Monosodium urate crystals seen in 90% of patients during attacks of gout.

Crystals may be found weeks after acute attacks.

59
Q

What is Gout?

A
  1. Autosomal dominant, inherited defect in purine metabolism.
  2. Hyperuricemia and deposition of monosodium urate (MSU) crystals in and around joints.
  3. Birefringent, needle-like, free and phagocytosed.
60
Q

What is Psuedogout?

A
  1. Autosomal recessive inherited defect of inorganic pyrophosphate metabolism.
  2. Deposition of calcium pyrophosphate dehydrate (CPPD) in cartilage structure of joint.
  3. Intracellular rhomboid crystals, needles.
  4. Frequency of MSU to CPPD is approx. 2:1.
61
Q

Where else is calcium pyrophosphate dehydrate (CPPD) crystals seen?

A
  1. Calcification of cartilage,
  2. Degenerative arthritis and
  3. Arthritis associated with metabolic diseases such as hypothyroidism, hyperthyroidism and diabetes.
62
Q

What other crystals besides CPPD and MSU can be seen synovial fluid?

A
  1. Cholesterol crystals - associated with chronic inflammatory conditions such as rheumatoid arthritis
  2. Hydroxyapatite crystals - associated with calcium deposit disorders.

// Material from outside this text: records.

-- ==== Sys2Proof/Machine/Splice.lean ====
section
/-!
DEFINITION. The splice engine: SPL instructions, starts, rendezvous, claims, chunks, delivery, loss of a plane, completion and
deadlines (R264 to R297). Each message or event does what it causes at once: what may be sent against a credit is sent, and what
may be written is written.
-/
namespace Sys2Proof.Machine

/-! ### Access -/

/-- A group and its collective in progress. -/
def State.coll (s : State) (c g : Nat) : Option (Group × Coll) :=
  match SMap.look (s.ctx c).groups g with
  | none => none
  | some x => x.cur.map (fun k => (x, k))

/-- Replace a group. -/
def State.setGroup (s : State) (c g : Nat) (x : Group) : State :=
  s.setCtx c { s.ctx c with groups := SMap.put (s.ctx c).groups g x }

/-- Change the collective in progress of a group. -/
def State.onColl (s : State) (c g : Nat) (f : Coll → Coll) : State :=
  match s.coll c g with
  | none => s
  | some (x, k) => s.setGroup c g { x with cur := some (f k) }

/-- SPL_GSTATE of a group. -/
def gstate (x : Group) (c g : Nat) : Nat := R.SPL_GSTATE x.die c g

/-- Show a group's state code and its queue. -/
def State.showGroup (s : State) (c g st : Nat) : State :=
  match SMap.look (s.ctx c).groups g with
  | none => s
  | some x => ((s.wr (gstate x c g) F.SPL_GSTATE.STATE st).wr (gstate x c g) F.SPL_GSTATE.QUEUED x.queue.length).stamp (uGroup c g)

/-- Key of a switch plane as a receiver. -/
def planeKey (p : Nat) : Nat := 2 ^ 17 + p

/-- The plane that carries a chunk in switch mode (R284). -/
def Coll.planeOf (k : Coll) (chunk : Nat) : Nat :=
  let ps := onesOf k.planes.toNat 24
  ps.getD (chunk % max 1 ps.length) 0

/-- Whether a chunk is summed in traverse mode: the segment's mode, or a chunk of a lost plane that is done again (R285, R288). -/
def Coll.travels (k : Coll) (chunk : Nat) : Bool :=
  k.mode == some true || k.redo.contains chunk

/-- Kind of a collective. -/
def Coll.kind (k : Coll) : Nat := match k.streams with | x :: _ => x.kind | [] => 0

/-- Chunks of a collective's stream. -/
def Coll.total (k : Coll) (d : Nat) : Nat := totalChunks k.streams (groupSize d)

/-! ### Messages -/

/-- A control message of a group. -/
def State.splMsg (s : State) (c g : Nat) (seq : BitVec 32) (dst chunk arg : Nat) (carry : Bool) : SplCtl :=
  { dst := BitVec.ofNat 17 dst, src := BitVec.ofNat 17 s.ownChip, key := BitVec.ofNat 16 (s.key c), group := Fin.ofNat 256 g,
    seq := seq, chunk := BitVec.ofNat 24 chunk, arg := BitVec.ofNat 64 arg, hasCarry := carry }

/-- Send a control message to a chip (R277); none goes to this chip itself. -/
def State.splTell (s : State) (c : Option Nat) (ctype : Nat) (m : SplCtl) : State :=
  match s.path c 0 s.ownChip m.dst.toNat false with
  | .own => s
  | .port w rw => s.emit (.splCtl ctype (some w) rw m)
  | .none => s.fileWitness m.dst.toNat 0 4

/-- Send a control message to a switch plane. -/
def State.splPlane (s : State) (ctype p : Nat) (m : SplCtl) : State := s.emit (.splCtl ctype (some p) none m)

/-- Send RELEASE to planes. -/
def State.splRelease (s : State) (c g : Nat) (seq : BitVec 32) (planes : BitVec 24) : State :=
  (onesOf planes.toNat 24).foldl (fun s p => s.splPlane 6 p (s.splMsg c g seq s.ownChip 0 p false)) s

/-- Count a message dropped as stale (R278, Table 93). -/
def State.splStale (s : State) (d : Nat) : State := s.count (R.SPL_COUNT d) F.SPL_COUNT.STALE 1

/-! ### End of a collective -/

/-- A collective ends on this member with a status (R273): recorded, increment applied, claim released, and SPL_FAILED raised for
every outcome but OK and POISONED_DATA. -/
def State.splEnd (s : State) (c g status : Nat) : State :=
  match s.coll c g with
  | none => s
  | some (x, k) =>
    let st := if status = 0 then (if k.poisoned then 1 else 0) else status
    let s := (s.dropColl c g x k).setGroup c g { x with
      cur := none
      waitSince := s.time
      waitDeadline := s.time + s.collTicks x.die
      waitLimit := s.collTicks x.die
      waitExt := none }
    let s := (s.wr (gstate x c g) F.SPL_GSTATE.LAST_STATUS st).showGroup c g (if x.queue.isEmpty then 1 else 2)
    let s := s.completeInc c x.phys k.inc
    let s := if 2 ≤ st then s.raise c cSplFailed (uSplice x.die) 0 st else s
    s.handOver x.phys

/-! ### Reading the source and writing the destination -/

/-- Outcome of an access of the splice engine. -/
inductive SplAcc where
  | got (d : List Byte) (poison : Bool)
  | wait
  | fault
  | walkPoison
  | held (a : Nat)      -- a write that waits for the urgent copy of its page (R373), at its local address

/-- Read HBM of this chip. -/
def State.splHbm (s : State) (c a n : Nat) : State × SplAcc :=
  match s.readAs (.eng .splice 0 c) a n with
  | (s, none) => (s, .wait)
  | (s, some (d, po, _)) => (s, .got d po)
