/-- PAUSE_ENTRY_EXPIRE: the bound of a pause entry has passed (R259). -/
def execPauseEntryExpire (src : BitVec 17) (site : BitVec 3) (s : State) : Host.Outcome State Fault Refusal :=
  .next (
    let left := s.pauses.filter (fun e => !(e.src == src && e.site == site && decide (e.expiry.toNat ≤ s.time.toNat)))
    let s := { s with pauses := left }
    s.showPauses)

/-! ### Witness reports -/

/-- The WITNESS event (R368). DELIVERED counts those that this chip delivers as a sink, not those of its own filing that have no sink
(LNK_WITNESS). -/
def State.witEvent (s : State) (w : WitWin) : State :=
  let s := s.event 0x8002 (natLe w.key.suspect.toNat 4 ++ natLe w.key.unit.toNat 1 ++ natLe w.key.fclass.toNat 1 ++ natLe 0 2 ++
    natLe w.count 4 ++ natLe w.src.toNat 4 ++ natLe w.firstTs.toNat 8 ++ natLe s.time.toNat 8)
  if w.own then s else s.count R.LNK_WITNESS F.LNK_WITNESS.DELIVERED 1

/-- Add a report to this chip's window as sink (R262), opening one if none is open. -/
def State.sinkWitness (s : State) (key : WitKey) (src : BitVec 17) (firstTs : Word) (count : Nat) : State :=
  if s.wits.any (fun w => !w.own && w.key == key) then
    { s with wits := s.wits.map (fun w => if !w.own && w.key == key then { w with count := min (w.count + count) 0xFFFFFF } else w) }
  else
    { s with wits := s.wits ++ [{ key := key, src := src, firstTs := firstTs, count := count, opened := s.time, own := false }] }

/-- Send a report to the sink (R262): by R251, its rope hop over plane SUSPECT mod n. With no way NO_ROUTE is filed (R253). -/
def State.sendWitness (s : State) (sink : Nat) (w : WitWin) : State :=
  let m : Witness := {
    dst := BitVec.ofNat 17 sink, src := w.src, key := w.key, count := BitVec.ofNat 24 w.count, firstTs := w.firstTs }
  match s.witnessWay sink w.key with
  | some (v, rw) => s.emit (.witness v rw m)
  | none => s.fileWitness sink 0 4

/-- WITNESS_RECEIVE: a report arrives at the sink and is coalesced (R262). -/
def execWitnessReceive (m : Witness) (s : State) : Host.Outcome State Fault Refusal :=
  .next (if m.dst.toNat ≠ s.ownChip then s else s.sinkWitness m.key m.src m.firstTs m.count.toNat)

/-- WITNESS_WINDOW_CLOSE: a 10 ms window of a key closes and passes one report on, or delivers it as an event (R262, R368). -/
def execWitnessWindowClose (key : WitKey) (s : State) : Host.Outcome State Fault Refusal :=
  .next (
    match s.wits.find? (fun w => w.key == key && decide (1000000 ≤ (s.time - w.opened).toNat)) with
    | none => s
    | some w =>
      let s := { s with wits := s.wits.filter (fun y => y != w) }
      let sink := s.rd R.LNK_WITNESS F.LNK_WITNESS.SINK
      if !w.own || !s.flag R.LNK_WITNESS F.LNK_WITNESS.SINK_VALID then s.witEvent w
      else if sink = s.ownChip then s.sinkWitness w.key w.src w.firstTs w.count
      else s.sendWitness sink w)

end Sys2Proof.Machine
end

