/-- A domain enters reset: the accesses that wait at its crossings are flushed, each with an error completion (R385). `sel` tells the units
of the domain. -/
def State.flushCdc (s : State) (sel : Nat → Bool) : State :=
  (s.cdc.filter (fun x => sel (s.cdcUnit x.off))).foldl (fun s x => s.emit (.busError x.off))
    { s with cdc := s.cdc.filter (fun x => !sel (s.cdcUnit x.off)) }

/-! ### Crossings and logs -/

/-- CDC_MODE_WRITE: MGT_CDC.MODE is written (R386). -/
def execCdcModeWrite (recovery : Bool) (s : State) : Host.Outcome State Fault Refusal := .next (s.cdcMode (if recovery then 1 else 0))

/-- ERR_LOG_ACK: the host driver frees log entries (R348). -/
def execErrLogAck (d : Fin 21) (seq : BitVec 32) (s : State) : Host.Outcome State Fault Refusal := .next (s.ackLog d seq)

/-- A crossing access times out (R386): counted; FAIL_ADDR keeps the first one since MODE became RECOVERY. -/
def State.cdcCount (s : State) (off : Nat) : State :=
  let r := R.MGT_CDC
  let s := if s.rd r F.MGT_CDC.FAIL_ADDR = 0 then s.wr r F.MGT_CDC.FAIL_ADDR off else s
  s.bump r F.MGT_CDC.TIMEOUTS 1

/-- The collector's present read of a cairn gets no completion (R362): the unit is UNREACHABLE, with the offset of its first failed read. -/
def State.collectorFails (s : State) (c : Cairn) (o : Nat) : State :=
  let u := BitVec.ofNat 16 (cairnUnit c.level (s.cdcUnit o))
  let c := if c.units.any (fun x => x.1 == u) then c else { c with units := c.units ++ [(u, 1, BitVec.ofNat 32 o)] }
  { s with recov := { s.recov with cairn := some c, cairnRead := s.time } }

/-- CDC_TIMEOUT: in RECOVERY mode an access that crosses into a stopped domain ends after 10 µs (R386): a read with an error, a write
dropped. A read that does not wait here is the collector's while a cairn is collected, and its unit is UNREACHABLE (R362); else it is a
register read, whose arrival no row of the table shows (log entry 97). -/
def execCdcTimeout (off : BitVec 28) (isRead : Bool) (s : State) : Host.Outcome State Fault Refusal :=
  .next (
    let o := off.toNat
    let late := fun (t : Word) => decide (10 * tickUs ≤ (s.time - t).toNat)
    let stopped := match apertureOf o with
      | some k => s.rbStopped k
      | none => s.offStopped ((s.unalias o).getD o)
    if !stopped then s else
    match s.cdc.find? (fun x => x.off == o && x.read == isRead && x.timed && late x.since) with
    | some x =>
      let s := { s with cdc := s.cdc.erase x }.cdcCount o
      if isRead then s.emit (.busError o) else s
    | none =>
      if !isRead || !s.flag R.MGT_CDC F.MGT_CDC.MODE then s else
      match s.recov.cairn with
      | some c => if late s.recov.cairnRead then ((s.cdcCount o).emit (.busError o)).collectorFails c o else s
      | none => if (apertureOf o).isSome then s else (s.cdcCount o).emit (.busError o))

end Sys2Proof.Machine
end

Small size require electron microscope.
63
Q

What is polarized light?

A
  1. Polarized light is obtained by using two polarizing filters.
  2. Light emerging from one filter vibrates in one plane. 3. A second filter is placed at a 90deg angle blocks all incoming light except that rotated by the birefringent substance.
  3. Filters are in opposite directions called “cross configuration”.